Task prompt:
Below are some records. Print exactly the lines between the one holding "theorem test_ne : operator" and the one holding "theorem test_ge : operator", inclusive, and nothing else.

BEGIN

-- ==== Sys2Proof/Tests/Slice0.lean ====
section
/-! SUPPORT. Tests of the model against spec 95_test_vectors.md (the row is named in each docstring) and, for every
statement with hypotheses, a state and operands that meet them. -/

namespace Sys2Proof.Tests
open Sys2Proof.Machine Sys2Proof.Claims

/-! ## Helpers -/

/-- The reset state with the given words on the stack, the first on top. -/
def stacked (ws : List Word) : State :=
  { State.reset with
    sp := 0x340000 - BitVec.ofNat 64 (8 * ws.length)
    mem := Memory.writeBytes [] (0x340000 - 8 * ws.length) (ws.flatMap (wordBytes .x64)) }

/-- Bytes placed from an address upward. -/
def placed (s : State) (a : Nat) (bs : List Byte) : State := s.setMem (s.mem.writeBytes a bs)

/-- An answer of the host with a result word and nothing else. -/
def answer (r : Word) : HostAnswer := { result := r, bytes := [], reads := [], stringFault := none }

/-- The state after an outcome. -/
def after : Host.Outcome State Fault Refusal → State
  | .next t => t
  | _ => State.reset

/-- What one step that runs the given table word shows of the state after it. -/
def stepping {α : Type} (s : State) (nbits w : Nat) (f : State → α) : α := f (after (step (s.withFetchWord nbits w)))

/-- ax, sp, bp and pc. -/
def regs (s : State) : Word × Word × Word × Word := (s.ax, s.sp, s.bp, s.pc)

/-- RUNSTATE, CAUSE, XVAL, ax, sp and pc. -/
def status (s : State) : BitVec 2 × BitVec 3 × Word × Word × Word × Word :=
  (s.runstate, s.cause, s.xval, s.ax, s.sp, s.pc)

/-- An operator at P = 0x100000 with left operand `l` on the stack: ax, sp and pc after it, or the fault's registers. -/
def operator (op : Nat) (l r : Word) : BitVec 2 × BitVec 3 × Word × Word × Word × Word :=
  stepping { stacked [l] with ax := r } 64 op status

/-- The registers an operator that completes leaves. -/
def result (v : Word) : BitVec 2 × BitVec 3 × Word × Word × Word × Word := (0, 0, 0, v, 0x340000, 0x100008)

/-- The registers an operator that raises ArithmeticFault leaves. -/
def arithmetic (r : Word) : BitVec 2 × BitVec 3 × Word × Word × Word × Word := (2, 2, 0, r, 0x33FFF8, 0x100000)

/-! ## Well-formedness: the check refuses an operand wider than a word (R80, R82) -/

theorem test_wf_accepts_widest : (Instr.imm 0xFFFFFFFFFFFFFFFF).wf .x64 = true ∧ (Instr.imm 0xFFFFFFFF).wf .x32 = true := by
  decide

theorem test_wf_refuses_wide_operand : (Instr.imm 0x100000000).wf .x32 = false := by decide

theorem test_wf_refuses_wide_operand_of_each :
    ([Instr.lea, Instr.jmp, Instr.call, Instr.jz, Instr.jnz, Instr.ent, Instr.adj, Instr.prtf].map
      fun mk => (mk 0x100000000).wf .x32) = List.replicate 8 false := by
  decide

/-! ## Decoding: words written out from R81, R82, R86 -/

/-- Bits 63..0 the opcode word, bits 127..64 the operand word. -/
theorem test_decode_two_word_rows :
    [0x000000000000000A0000000000000000, 0x000000000000000A0000000000000001, 0x000000000000000A0000000000000002,
     0x000000000000000A0000000000000003, 0x000000000000000A0000000000000004, 0x000000000000000A0000000000000005,
     0x000000000000000A0000000000000006, 0x000000000000000A0000000000000007,
     0x00000000000000030000000000000021].map (decodeTableWord 128) =
    [some (.lea 10), some (.imm 10), some (.jmp 10), some (.call 10), some (.jz 10), some (.jnz 10), some (.ent 10),
     some (.adj 10), some (.prtf 3)] := by
  decide

theorem test_decode_memory_rows :
    [0x08, 0x09, 0x0A, 0x0B, 0x0C, 0x0D].map (decodeTableWord 64) =
    [some .lev, some .li, some .lc, some .si, some .sc, some .push] := by
  decide

theorem test_decode_operators :
    [0x0E, 0x0F, 0x10, 0x11, 0x12, 0x13, 0x14, 0x15, 0x16, 0x17, 0x18, 0x19, 0x1A, 0x1B, 0x1C, 0x1D].map
      (decodeTableWord 64) =
    [some .or, some .xor, some .and, some .eq, some .ne, some .lt, some .gt, some .le, some .ge, some .shl, some .shr,
     some .add, some .sub, some .mul, some .div, some .mod] := by
  decide

theorem test_decode_host_rows :
    [0x1E, 0x1F, 0x20, 0x22, 0x23, 0x24, 0x25].map (decodeTableWord 64) =
    [some .opn, some .read, some .clos, some .malc, some .mset, some .mcmp, some .exit] := by
  decide

/-- E5 to E7: the whole word takes part in the match. -/
theorem test_decode_illegal_words : [0x125, 0x26, 0xFFFFFFFFFFFFFFFF].map (decodeTableWord 64) = [none, none, none] := by
  decide

/-- E9, XLEN = 32. -/
theorem test_decode_32 :
    decode .x32 [0x01, 0, 0, 0, 0x0A, 0, 0, 0, 0x0D, 0, 0, 0] = .ok (.imm 10, [0x0D, 0, 0, 0]) ∧
    decode .x32 [0x0D, 0, 0, 0] = .ok (.push, []) ∧ decode .x32 [0x01, 0, 0, 0, 1] = .error .truncatedOperand := by
  decide

/-- E1 and E3 read the other way. -/
theorem test_encode :
    encode .x64 (.imm 10) = [0x01, 0, 0, 0, 0, 0, 0, 0, 0x0A, 0, 0, 0, 0, 0, 0, 0] ∧
    encode .x64 (.lea (-1)) = [0, 0, 0, 0, 0, 0, 0, 0, 0xFF, 0xFF, 0xFF, 0xFF, 0xFF, 0xFF, 0xFF, 0xFF] := by
  decide

/-! ## Data movement -/

/-- A1. -/
theorem test_imm : stepping State.reset 128 0xFFFFFFFFFFFFFFFF0000000000000001 regs =
    (0xFFFFFFFFFFFFFFFF, 0x340000, 0x340000, 0x100010) := by decide

/-- A3: an address above the arena is formed and not checked. -/
theorem test_lea_up : stepping { State.reset with bp := 0x33FFF8 } 128 0x00000000000000020000000000000000 regs =
    (0x340008, 0x340000, 0x33FFF8, 0x100010) := by decide

/-- A4. -/
theorem test_lea_down : stepping { State.reset with bp := 0x33FFF8 } 128 0xFFFFFFFFFFFFFFFD0000000000000000 State.ax =
    0x33FFE0 := by decide

/-- A6. -/
theorem test_lc_sign : stepping { placed State.reset 0x200000 [1, 2, 3, 0xFF, 0x7F] with ax := 0x200003 } 64 0x0A regs =
    (0xFFFFFFFFFFFFFFFF, 0x340000, 0x340000, 0x100008) := by decide

/-- A7. -/
theorem test_lc_positive : stepping { placed State.reset 0x200000 [1, 2, 3, 0xFF, 0x7F] with ax := 0x200004 } 64 0x0A
    State.ax = 0x7F := by decide

/-- A9. -/
theorem test_li : stepping { placed State.reset 0x200000 [1, 2, 3, 0xFF, 0x7F] with ax := 0x200000 } 64 0x09 regs =
    (0x0000007FFF030201, 0x340000, 0x340000, 0x100008) := by decide

/-- F6: alignment is tested before the region. -/
theorem test_li_misaligned : stepping { State.reset with ax := 0x200001 } 64 0x09 status =
    (2, 4, 0x200001, 0x200001, 0x340000, 0x100000) := by decide

/-- A11: the store goes over the slot the address was popped from. -/
theorem test_si : stepping { stacked [0x33FFF8] with ax := 0x77 } 64 0x0B (fun t => (regs t, t.word 0x33FFF8)) =
    ((0x77, 0x340000, 0x340000, 0x100008), 0x77) := by decide

/-- F5: the pop is undone. -/
theorem test_si_into_text : stepping (stacked [0x100000]) 64 0x0B status = (2, 3, 0x100000, 0, 0x33FFF8, 0x100000) := by
  decide

/-- A12. -/
theorem test_sc : stepping { stacked [0x200009] with ax := 0x1FF } 64 0x0C (fun t => (regs t, t.word 0x200008)) =
    ((0x1FF, 0x340000, 0x340000, 0x100008), 0xFF00) := by decide

/-- A13. -/
theorem test_push : stepping { stacked [7, 8] with ax := 0x1234 } 64 0x0D (fun t => (regs t, t.word 0x33FFE8)) =
    ((0x1234, 0x33FFE8, 0x340000, 0x100008), 0x1234) := by decide

/-- F17: the lowest slot is filled, the next push overflows. -/
theorem test_push_overflow : stepping { State.reset with sp := 0x300000 } 64 0x0D status =
    (2, 3, 0x2FFFF8, 0, 0x300000, 0x100000) := by decide

/-! ## Control flow -/

/-- B1. -/
theorem test_jmp : stepping State.reset 128 0x00000000001001000000000000000002 regs =
    (0, 0x340000, 0x340000, 0x100100) := by decide

/-- B2, B4. -/
theorem test_jz : stepping State.reset 128 0x00000000001001000000000000000004 State.pc = 0x100100 ∧
    stepping { State.reset with ax := -1 } 128 0x00000000001001000000000000000004 State.pc = 0x100010 := by decide

/-- B5, B7. -/
theorem test_jnz : stepping State.reset 128 0x00000000001001000000000000000005 State.pc = 0x100010 ∧
    stepping { State.reset with ax := -1 } 128 0x00000000001001000000000000000005 State.pc = 0x100100 := by decide

/-- B8. -/
theorem test_call : stepping { stacked [0, 0] with pc := 0x100020, ax := 9 } 128 0x00000000001000800000000000000003
    (fun t => (regs t, t.word 0x33FFE8)) = ((9, 0x33FFE8, 0x340000, 0x100080), 0x100030) := by decide

/-- B14. -/
theorem test_ent : stepping { State.reset with sp := 0x33FFE8, ax := 9 } 128 0x00000000000000020000000000000006
    (fun t => (regs t, t.word 0x33FFE0)) = ((9, 0x33FFD0, 0x33FFE0, 0x100010), 0x340000) := by decide

/-- B9. -/
theorem test_adj : stepping { State.reset with sp := 0x33FFF0 } 128 0x00000000000000020000000000000007 regs =
    (0, 0x340000, 0x340000, 0x100010) := by decide

/-- B13: a negative count reserves. -/
theorem test_adj_negative : stepping { State.reset with sp := 0x33FFF0 } 128 0xFFFFFFFFFFFFFFFF0000000000000007 State.sp =
    0x33FFE8 := by decide

/-- B15. -/
theorem test_lev : stepping { stacked [0x340000, 0x100030, 5, 6] with bp := 0x33FFE0, ax := 9 } 64 0x08 regs =
    (9, 0x33FFF0, 0x340000, 0x100030) := by decide

/-- F9: no frame. -/
theorem test_lev_without_frame : stepping State.reset 64 0x08 status = (2, 3, 0x340000, 0, 0x340000, 0x100000) := by
  decide

/-! ## Operators (the rows of section 2.3) -/

theorem test_or : operator 0x0E 0x0F0F 0x00FF = result 0x0FFF := by decide

theorem test_xor : operator 0x0F 0x5555 (-1) = result 0xFFFFFFFFFFFFAAAA := by decide

theorem test_and : operator 0x10 0x0F0F 0x00FF = result 0x000F := by decide

theorem test_eq : operator 0x11 5 5 = result 1 ∧ operator 0x11 0 0x8000000000000000 = result 0 := by decide

theorem test_ne : operator 0x12 5 5 = result 0 ∧ operator 0x12 0x100000000 0 = result 1 := by decide

theorem test_lt : operator 0x13 (-1) 0 = result 1 ∧ operator 0x13 5 5 = result 0 := by decide

theorem test_gt : operator 0x14 0x7FFFFFFFFFFFFFFF 0x8000000000000000 = result 1 ∧ operator 0x14 (-1) 0 = result 0 := by
  decide

theorem test_le : operator 0x15 5 5 = result 1 ∧ operator 0x15 5 3 = result 0 := by decide

theorem test_ge : operator 0x16 0 (-1) = result 1 ∧ operator 0x16 3 5 = result 0 := by decide

theorem test_shl : operator 0x17 3 63 = result 0x8000000000000000 ∧ operator 0x17 1 0 = result 1 := by decide

theorem test_shl_count : operator 0x17 1 64 = arithmetic 64 ∧ operator 0x17 1 (-1) = arithmetic (-1) := by decide

theorem test_shr : operator 0x18 0xFFFFFFFFFFFFFFF0 2 = result 0xFFFFFFFFFFFFFFFC ∧
    operator 0x18 0x8000000000000000 63 = result 0xFFFFFFFFFFFFFFFF := by decide

theorem test_shr_count : operator 0x18 1 64 = arithmetic 64 := by decide

theorem test_add : operator 0x19 0x7FFFFFFFFFFFFFFF 1 = result 0x8000000000000000 := by decide

theorem test_sub : operator 0x1A 10 3 = result 7 ∧ operator 0x1A 3 10 = result 0xFFFFFFFFFFFFFFF9 := by decide

theorem test_mul : operator 0x1B (-3) 5 = result 0xFFFFFFFFFFFFFFF1 ∧ operator 0x1B 0x100000000 0x100000000 = result 0 := by
  decide

theorem test_div : operator 0x1C (-7) 2 = result 0xFFFFFFFFFFFFFFFD ∧ operator 0x1C (-7) (-2) = result 3 := by decide

theorem test_div_faults : operator 0x1C 1 0 = arithmetic 0 ∧ operator 0x1C 0x8000000000000000 (-1) = arithmetic (-1) := by
  decide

END

Result of this exercise:
theorem test_ne : operator 0x12 5 5 = result 0 ∧ operator 0x12 0x100000000 0 = result 1 := by decide

theorem test_lt : operator 0x13 (-1) 0 = result 1 ∧ operator 0x13 5 5 = result 0 := by decide

theorem test_gt : operator 0x14 0x7FFFFFFFFFFFFFFF 0x8000000000000000 = result 1 ∧ operator 0x14 (-1) 0 = result 0 := by
  decide

theorem test_le : operator 0x15 5 5 = result 1 ∧ operator 0x15 5 3 = result 0 := by decide

theorem test_ge : operator 0x16 0 (-1) = result 1 ∧ operator 0x16 3 5 = result 0 := by decide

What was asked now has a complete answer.